James Madison
Senior Member
To the contrary, what you’ve espoused does inhibit free will. A God creating an intervening causal act that physically prohibits or precludes some act by a person is not consistent with free will. This is tantamount to saying a person has the freedom to floor the car to go 180mph despite a governor pls ex on the car by the manufacturer that shuts it down at 100mph. The person doesn’t have the freedom to do 180mph in the car.
God cannot create people with free will and then, consistent with free will, build in your “safety” points that physically make it impossible for a person to freely do something.
If god can't give us freewill in a goodworld, then, by the same logic, he can't give us freewill in a badworld either.
Before he created, he knew every choice that would be made, in this world and every other. If you don't count our choices as free in the worlds where we always choose good, then you can't -- for exactly the same reason -- count them as free in the worlds where we don't.

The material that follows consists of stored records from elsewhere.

-- ==== Sys2Proof/Machine/VectorAlu.lean ====
section
/-!
DEFINITION. The vector unit's operations (R155, R187, R191): arithmetic, packed INT8, conversion, transcendental
functions, reductions and permutations. An operation reads its registers as its issue cycle finds them, and its result is released at
the cycle that the form's contract names (R193).
-/

namespace Sys2Proof.Machine

/-- An operation on registers: issue interval `n`, latencies under LC-2 and LC-1 (R187), result elements of format `fmt` and `w` bytes
computed from the registers at issue, tag from the sources (R191). `checked`: the residue check of R421 covers it. -/
def vecAlu (h : OpHdr) (i : Instr) (n lc2 lc1 dst : Nat) (srcs : List Nat) (fmt : VFmt) (w : Nat) (checked : Bool)
    (f : (Nat → List Byte) → List (Option Nat)) (s : State) : State :=
  s.tileOp h i (fun s =>
    let v := s.vecIssue h n
    let x := v.2.tile h.tile
    let q := v.2.fillFree (f (x.vregAt v.1))
    let bad := checked && h.env.residue
    let s2 := if bad then q.2.residueFault h.tile 0x3004 0x02 h.opidx h.opidx else q.2
    let g := x.srcTag v.1 srcs
    s2.writeVr h.tile (v.1 + s2.lat h.tile lc2 lc1) dst (elemBytes w q.1) { g with poison := g.poison || bad } (x.satOf v.1 srcs) (some fmt))

/-- Two element lists combined. -/
def zip2 (f : Nat → Nat → Option Nat) (a b : List Nat) : List (Option Nat) := (a.zip b).map (fun x => f x.1 x.2)

/-- Three element lists combined. -/
def zip3 (f : Nat → Nat → Nat → Option Nat) (a b c : List Nat) : List (Option Nat) :=
  (a.zip (b.zip c)).map (fun x => f x.1 x.2.1 x.2.2)

/-- A one-operand element operation. -/
def vec1 (h : OpHdr) (i : Instr) (f : VFmt) (dst a : Nat) (g : Nat → Option Nat) (s : State) : State :=
  vecAlu h i 1 3 4 dst [a] f (vWidth f) false (fun r => (vElems f (r a)).map g) s

/-- A two-operand element operation. -/
def vec2 (h : OpHdr) (i : Instr) (f : VFmt) (dst a b : Nat) (checked : Bool) (g : Nat → Nat → Option Nat) (s : State) :
    State :=
  vecAlu h i 1 3 4 dst [a, b] f (vWidth f) checked (fun r => zip2 g (vElems f (r a)) (vElems f (r b))) s

/-- A three-operand element operation. -/
def vec3 (h : OpHdr) (i : Instr) (lc2 lc1 : Nat) (f : VFmt) (dst a b c : Nat) (checked : Bool) (g : Nat → Nat → Nat → Option Nat)
    (s : State) : State :=
  vecAlu h i 1 lc2 lc1 dst [a, b, c] f (vWidth f) checked (fun r => zip3 g (vElems f (r a)) (vElems f (r b)) (vElems f (r c))) s

/-- A packed INT8 operation. -/
def vecI8 (h : OpHdr) (i : Instr) (dst a b : Nat) (g : Int → Int → Int) (s : State) : State :=
  vecAlu h i 1 2 3 dst [a, b] .int8 1 false (fun r => zip2 (i8op g) (elemsN 1 256 (r a)) (elemsN 1 256 (r b))) s

/-- A transcendental operation: one ticket at issue (R155, R388), issue interval 2. -/
def vecFun (h : OpHdr) (i : Instr) (f : VFmt) (dst a : Nat) (g : Nat → Option Nat) (s : State) : State :=
  s.tileOp h i (fun s =>
    match s.drawTickets h 1 0x02 with
    | .short s1 => s1
    | .wait s1 => s1.enqueue h.tile i
    | .ok s1 =>
      let v := s1.vecIssue h 2
      let x := v.2.tile h.tile
      let q := v.2.fillFree ((vElems f (x.vregAt v.1 a)).map g)
      q.2.writeVr h.tile (v.1 + q.2.lat h.tile 8 10) dst (elemBytes (vWidth f) q.1) (x.srcTag v.1 [a]) (x.satOf v.1 [a]) (some f))

/-- A reduction of one register: the result in element 0 (R187); the spec states no value of the other elements. -/
def vecRed (h : OpHdr) (i : Instr) (f : VFmt) (dst : Nat) (srcs : List Nat) (checked : Bool)
    (g : (Nat → List Byte) → Option Nat) (s : State) : State :=
  vecAlu h i 1 10 12 dst srcs f (vWidth f) checked (fun r => g r :: List.replicate (vCount f - 1) none) s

If you do consider our choices to be free in this world, then, to be logically consistent, you must consider them to be free in other worlds too.
There are possible worlds in which we have free will but do not sin. We always freely choose the good. God knew which worlds those are, and he could have chosen one of them.
Yes, there are possible worlds “in which we have free will but do not sin,” but those worlds cannot be actualized. It is possible it was not within God’s power to create a world containing righteousness but no evil.